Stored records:

-- ==== Sys2Proof/Proofs/ReadingRequests.lean ====
section
/-! PROOFS. The pages of SLOTS, and the requests that read: STATUS, COLLECT, READ and CUE_PROBE (R140, R166 to R169, R179). -/

namespace Sys2Proof.Machine

/-! ### SLOTS -/

/-- The fields of one channel on a SLOTS page. -/
def State.channelField (s : State) (c : Fin 96) : List (Nat × List Byte) :=
  let k := 5 * (c.val % 48)
  let ch := s.channel c
  [(k, encU8 ch.level), (k + 1, encU8 ((ch.owner.map Fin.val).getD 255)), (k + 2, encU8 ch.coefficient),
   (k + 3, encU8 (bitOf ch.trimmable + 2 * bitOf ch.haze)), (k + 4, encU8 (pick s.sent c))]

theorem page_channel (s : State) (c : Fin 96) : Page (s.channelBytes c) (5 * (c.val % 48)) 5 (s.channelField c) := by
  refine (Page.cells ((s.channelField c).map Prod.snd) (5 * (c.val % 48))).congr ?_ rfl
  unfold State.channelBytes
  dsimp only
  rw [flagByte_two]
  simp only [List.append_assoc]
  rfl

/-- The channels of a page, in ascending order. -/
theorem channels_of_page {page : Nat} (h : page < 2) :
    (all96.filter fun c => c.val / 48 == page).length = 48 ∧
      ∀ j c, (all96.filter fun c => c.val / 48 == page)[j]? = some c → c.val % 48 = j := by
  have hvals : (all96.filter fun c => c.val / 48 == page).map (fun c => c.val % 48) = List.range 48 := by
    interval_cases page
    · decide
    · decide
  refine ⟨by rw [← List.length_map (f := fun c : Fin 96 => c.val % 48), hvals, List.length_range], fun j c hc => ?_⟩
  have hj := congrArg (fun l => l[j]?) hvals
  rw [List.getElem?_map, hc] at hj
  exact val_of_getElem_range hj.symm

theorem page_channels (s : State) {page : Nat} (h : page < 2) : Page (s.channelPage page) 0 240 (s.channelFields page) := by
  obtain ⟨hlen, hplace⟩ := channels_of_page h
  have hblocks := Page.blocks (bytes := s.channelBytes) (fields := s.channelField) (n := 5)
    (all96.filter fun c => c.val / 48 == page) 0 fun j c hc => by
      rw [Nat.zero_add, ← hplace j c hc]
      exact page_channel s c
  rw [hlen] at hblocks
  exact hblocks

/-- The fields of one place of a channel list on a SLOTS page. -/
def entryFields (e : Option ListEntry) (k : Nat) : List (Nat × List Byte) :=
  match e with
  | none => [(26 + 5 * k, [0, 0, 0, 0, 0])]
  | some e => [(26 + 5 * k, encU8 e.channel.val), (27 + 5 * k, encU8 e.start), (28 + 5 * k, encU8 e.target),
      (29 + 5 * k, encU16 (e.offset / 100))]

theorem page_entry (e : Option ListEntry) (k : Nat) : Page (entryBytes e) (26 + 5 * k) 5 (entryFields e k) := by
  unfold entryBytes entryFields
  cases e with
  | none => exact Page.cell [0, 0, 0, 0, 0] _
  | some e =>
    refine (Page.cells [encU8 e.channel.val, encU8 e.start, encU8 e.target, encU16 (e.offset / 100)] (26 + 5 * k)).congr ?_ ?_
    · simp only [List.append_assoc]
      rfl
    · simp only [placed, List.cons.injEq, Prod.mk.injEq, and_true, true_and]
      exact ⟨Nat.add_right_comm 26 1 _, Nat.add_right_comm 26 2 _, Nat.add_right_comm 26 3 _⟩

theorem sweepBytes_cells (w : Option Sweep) : sweepBytes w = [encU8 ((w.map Sweep.group).getD 255),
    encU8 ((w.map (fun w => w.order.code)).getD 255), encU8 ((w.map (fun w => w.length.code)).getD 255),
    encU8 ((w.map Sweep.startAt).getD 255), encU8 ((w.map Sweep.memberStep).getD 255)].flatten := by
  cases w <;> rfl

theorem page_slot (s : State) (n : Fin 8) (first : Nat) : Page (s.slotPage n first) 0 226 (s.slotFields n first) := by
  have hheader := Page.cells [encU8 n.val, encU8 (s.slot n).state.code, encU16 (s.slot n).cue,
    encU8 (((s.slot n).port.map Port.code).getD 255), encU8 (((s.slot n).cls.map CueClass.code).getD 255),
    encU8 (((s.slot n).policy.map TrimPolicy.code).getD 255)] 0
  have hsweep := Page.cells [encU8 (((s.slot n).sweep.map Sweep.group).getD 255),
    encU8 (((s.slot n).sweep.map (fun w => w.order.code)).getD 255), encU8 (((s.slot n).sweep.map (fun w => w.length.code)).getD 255),
    encU8 (((s.slot n).sweep.map Sweep.startAt).getD 255), encU8 (((s.slot n).sweep.map Sweep.memberStep).getD 255)] 7
  have htimes := Page.cells [encU16 (s.slot n).delay, encU16 (s.slot n).hold, encU32 (s.slot n).duration, encU32 (s.slot n).elapsed,
    encU8 (s.slot n).list.length, encU8 first] 12
  have hlist : Page ((List.range 40).flatMap fun k => entryBytes (s.slot n).list[first + k]?) 26 200
      ((List.range 40).flatMap fun k => entryFields (s.slot n).list[first + k]? k) :=
    Page.blocks (n := 5) (List.range 40) 26 fun j k hk => by
      rw [val_of_getElem_range hk]
      exact page_entry _ j
  refine (hheader.append (hsweep.append (htimes.append hlist))).congr ?_ rfl
  rw [← sweepBytes_cells]
  unfold State.slotPage optU8
  dsimp only
  simp only [List.append_assoc, List.flatten_cons, List.flatten_nil, List.append_nil]

/-! ### READ -/

theorem page_view (s : State) {view page : Nat} (hview : view ≤ 9) (hpage : view < 9 → page = 0) (hslots : page ≤ 25) :
    Page (s.viewBody view page) 0 (pageLength view page) (s.pageFields view page) := by
  by_cases h9 : view = 9
  · subst h9
    have hbody : s.viewBody 9 page = s.slotsPage page := rfl
    have hfields : s.pageFields 9 page = if page < 2 then s.channelFields page
        else s.slotFields (Fin.ofNat 8 ((page - 2) / 3)) (40 * ((page - 2) % 3)) := rfl
    have hlen : pageLength 9 page = if page < 2 then 240 else 226 := rfl
    rw [hbody, hfields, hlen, State.slotsPage]
    by_cases hp : page < 2
    · rw [if_pos hp, if_pos hp, if_pos hp]
      exact page_channels s hp
    · have hn : (page - 2) / 3 < 8 := by omega
      have hindex : indexBelow 8 ((page - 2) / 3) = some (Fin.ofNat 8 ((page - 2) / 3)) := by
        rw [indexBelow, dif_pos hn]
        exact congrArg some (Fin.ext (Nat.mod_eq_of_lt hn).symm)
      rw [if_neg hp, if_neg hp, if_neg hp, hindex]
      exact page_slot s _ _
  · obtain rfl := hpage (by omega)
    interval_cases view
    · exact page_probes s
    · exact page_slab s
    · exact page_fog s
    · exact page_pool s
    · exact page_zones s
    · exact page_positioners s
    · exact page_governor s
    · exact page_surface s
    · exact page_authority s
    · exact absurd rfl h9

theorem viewBody_enterExecuting (s : State) (p : Port) (view page : Nat) :
    (s.enterExecuting p).viewBody view page = s.viewBody view page := by
  cases p <;> rfl

theorem pageCount_eq (view : Nat) : pageCount view = if 9 < view then none else some (if view < 9 then 1 else 26) := by
  unfold pageCount
  rcases Nat.lt_trichotomy view 9 with h | rfl | h
  · rw [if_pos (Nat.le_of_lt_succ h), if_neg (by omega), if_pos h]
  · rfl
  · rw [if_neg (by omega), if_neg (by omega), if_pos h]

/-! ### Records and masks -/

theorem record_mustCollect (r : Record) : r.mustCollect = decide (r.kind ∈ [.loopFail, .sourceFail, .posFault]) := by
  unfold Record.mustCollect
  cases r.kind <;> rfl

theorem encBit_eq (b : Bool) : encBit b = encU8 (if b = true then 1 else 0) := by cases b <;> rfl

theorem validMask_getLsbD (e : Entry) (k : Fin 8) : e.validMask.getLsbD k.val = (pick e.segments k).isSome := by
  unfold Entry.validMask flagByte
  rw [BitVec.getLsbD_ofNat, testBit_flags]
  simp [pick]

theorem length_headerBytes (h : Option Header) : (headerBytes h).length = 15 := by
  cases h with
  | none => rfl
  | some h => simp [headerBytes, length_sweepBytes]

/-! ### The requests -/

/-- The requests that no domain and no must-collect record keeps from a ready port (R167, R170). -/
theorem takes_of_ready (k : RequestKind) {s : State} {p : Port} {payload : List Byte} (hr : (s.port p).ready = true)
    (hu : k.unblocked = true) (hn : payload.length ≤ 247) (hl : k.lengthAllowed payload = true)
    (hd : (s.enterExecuting p).requestDomain k payload = some none) : s.takes p k payload := by
  rintro h rfl
  rw [exec_command, request_handed s p k payload hr (.inr hu) hn hl (.inl hd)]

theorem statusPayload_executing (s : State) (p : Port) : (s.enterExecuting p).statusPayload p = s.statusPayload p := by
  cases p <;> rfl

/-- COLLECT of the oldest record: the port's whole record after it. -/
theorem collect_answer (s : State) (p : Port) (r : Record) (rest : List Record) (h : (s.port p).queue = r :: rest) :
    ((handleCollect (s.enterExecuting p) p).1.answer p 0x02 (handleCollect (s.enterExecuting p) p).2) =
      s.setPort p { s.port p with
        phase := .answering, buffer := [], expected := 0, errorMark := false, outOfTurn := false, queue := rest,
        lost := (s.port p).lost && !rest.isEmpty,
        tx := resultFrame 0x02 0 (flagByte [!rest.isEmpty, rest.any Record.mustCollect, (s.port p).lost, (s.port p).outOfTurn])
          r.bytes } := by
  have hq : ((s.enterExecuting p).port p).queue = r :: rest := by rw [enterExecuting_queue, h]
  unfold handleCollect
  dsimp only
  rw [hq]
  dsimp only
  rw [State.answer, port_setPort_same, setPort_setPort, port_enterExecuting_same, State.enterExecuting, setPort_setPort]
  rfl

theorem handleRead_eq (s : State) {view page : Nat} (hview : view < 256) (hpage : page < 256) :
    handleRead s (payloadRead view page) =
      if 9 < view ∨ (view < 9 ∧ 0 < page) ∨ 25 < page then refuse s .badArg
      else (s, { result := .ok, payload := encU8 view ++ encU8 page ++ encU8 (if view < 9 then 1 else 26) ++ s.viewBody view page }) := by
  have hv : readU8 (payloadRead view page) 0 = view := readU8_encU8 hview _
  have hp : readU8 (payloadRead view page) 1 = page := readU8_encU8_last hpage
  unfold handleRead
  dsimp only
  rw [hv, hp, pageCount_eq]
  by_cases hnine : 9 < view
  · rw [if_pos hnine, if_pos (.inl hnine)]
  · rw [if_neg hnine]
    dsimp only
    by_cases hsmall : view < 9
    · rw [if_pos hsmall]
      exact if_congr (by omega) rfl rfl
    · rw [if_neg hsmall]
      exact if_congr (by omega) rfl rfl

theorem matchBytes_shape (s : State) (line : Fin 64) (w : Option (Fin 2)) : (matchBytes s line w).length = 21 ∧
    match w with
    | none => matchBytes s line w = 0xFF :: List.replicate 20 0
    | some way => (∀ k : Fin 8, ((matchBytes s line w).getD 2 0).getLsbD k.val = (pick (s.entry line way).segments k).isSome) ∧
        (matchBytes s line w).take 2 = encU8 way.val ++ encU8 (s.entry line way).state.code ∧
        ((matchBytes s line w).drop 3).take 3 =
          encU8 (s.entry line way).waiters.length ++ encU16 ((s.entry line way).fillTimer.getD 65535) ∧
        (matchBytes s line w).drop 6 = headerBytes (s.entry line way).header := by
  cases w with
  | none => exact ⟨rfl, rfl⟩
  | some way => exact ⟨by simp [matchBytes, length_headerBytes], validMask_getLsbD _, rfl, rfl, rfl⟩

theorem handleCueProbe_eq (s : State) {cue : Nat} (h : cue < 65536) :
    handleCueProbe s (payloadCue cue) =
      if cue = 0 ∨ 4095 < cue then refuse s .badArg
      else (s, {
          result := .ok
          payload := encU8 (cueLine cue).val ++ encU8 (cue / 64) ++
            encU8 (s.entry (cueLine cue) 0).state.code ++ encU8 (s.entry (cueLine cue) 0).tag ++
            encU8 (s.entry (cueLine cue) 1).state.code ++ encU8 (s.entry (cueLine cue) 1).tag ++
            encU8 (pick s.store (cueLine cue)).lru.val ++ matchBytes s (cueLine cue) (s.wayOf cue) }) := by
  have hcue : readU16 (payloadCue cue) 0 = cue := readU16_encU16_last h
  unfold handleCueProbe
  dsimp only
  rw [hcue]
  refine if_congr ?_ rfl rfl
  simp only [validCue, Bool.not_eq_true', Bool.and_eq_false_iff, decide_eq_false_iff_not]
  omega

theorem matchBytes_executing (s : State) (p : Port) (line : Fin 64) (w : Option (Fin 2)) :
    matchBytes (s.enterExecuting p) line w = matchBytes s line w := by
  cases p <;> rfl

/-- Settles O52. -/
theorem readingRequestsChangeOnlyThePort : Obligations.ReadingRequestsChangeOnlyThePort := by
  intro p s q counts conditions kinds
  refine ⟨fun r => ⟨record_mustCollect r, ?_⟩, fun hr => ⟨?_, fun hempty => ?_, fun r rest hq => ?_, fun view page hview hpage => ?_⟩,
    fun hmay cue hcue => ?_⟩
  · have hcode : r.kind.code = kinds.idxOf r.kind + 1 := by cases r.kind <;> rfl
    rw [Record.bytes, encBit_eq, hcode]
  · have ht : s.takes p .status [] := takes_of_ready .status hr rfl (by simp) rfl rfl
    refine ht (s.enterExecuting p, { result := .ok, payload := counts ++ conditions }) (congrArg (fun bs => (_, Answer.mk _ bs _)) ?_)
    exact statusPayload_executing s p
  · have ht : s.takes p .collect [] := takes_of_ready .collect hr rfl (by simp) rfl rfl
    refine ht.refused (r := .empty) ?_
    unfold State.handOver handleCollect
    dsimp only
    rw [enterExecuting_queue, hempty]
  · have ht : s.takes p .collect [] := takes_of_ready .collect hr rfl (by simp) rfl rfl
    exact (ht _ rfl).trans (congrArg _ (collect_answer s p r rest hq))
  · have ht : s.takes p .read (payloadRead view page) := takes_of_ready .read hr rfl (by simp [payloadRead]) rfl rfl
    have hread := handleRead_eq (s.enterExecuting p) hview hpage
    by_cases hbad : 9 < view ∨ (view < 9 ∧ 0 < page) ∨ 25 < page
    · rw [if_pos hbad] at hread ⊢
      exact ht.refused hread
    · rw [if_neg hbad] at hread ⊢
      rw [viewBody_enterExecuting] at hread
      have hshape := page_view s (view := view) (page := page) (by omega) (by omega) (by omega)
      exact ⟨_, ht _ hread, hshape.length, fun f hf => (hshape.places f hf).2⟩
  · have ht : s.takes p .cueProbe (payloadCue cue) := takes_of_mayCommand .cueProbe hmay (by simp [payloadCue]) rfl rfl
    have hprobe := handleCueProbe_eq (s.enterExecuting p) hcue
    by_cases hbad : cue = 0 ∨ 4095 < cue
    · rw [if_pos hbad] at hprobe ⊢
      exact ht.refused hprobe
    · rw [if_neg hbad] at hprobe ⊢
      rw [matchBytes_executing] at hprobe
      have hway : (s.enterExecuting p).wayOf cue = s.wayOf cue := by cases p <;> rfl
      have hstore : (s.enterExecuting p).store = s.store := by cases p <;> rfl
      simp only [enterExecuting_entry, hway, hstore] at hprobe
      obtain ⟨hlen, hshape⟩ := matchBytes_shape s (cueLine cue) (s.wayOf cue)
      refine ⟨_, ht _ hprobe, hlen, ?_⟩
      cases hw : s.wayOf cue with
      | none =>
        rw [hw] at hshape
        exact hshape
      | some way =>
        rw [hw] at hshape
        obtain ⟨hmask, hhead, hcounts, hheader⟩ := hshape
        refine ⟨hmask, hhead, hcounts, ?_⟩
        cases hh : (s.entry (cueLine cue) way).header with
        | none => exact hheader.trans (congrArg headerBytes hh)
        | some h => exact hheader.trans (congrArg headerBytes hh)

end Sys2Proof.Machine
end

*Exercise*.
Only lines with the word "hsmall" are wanted; pull each of them from the records.

*Written response*.
    by_cases hsmall : view < 9
    · rw [if_pos hsmall]
    · rw [if_neg hsmall]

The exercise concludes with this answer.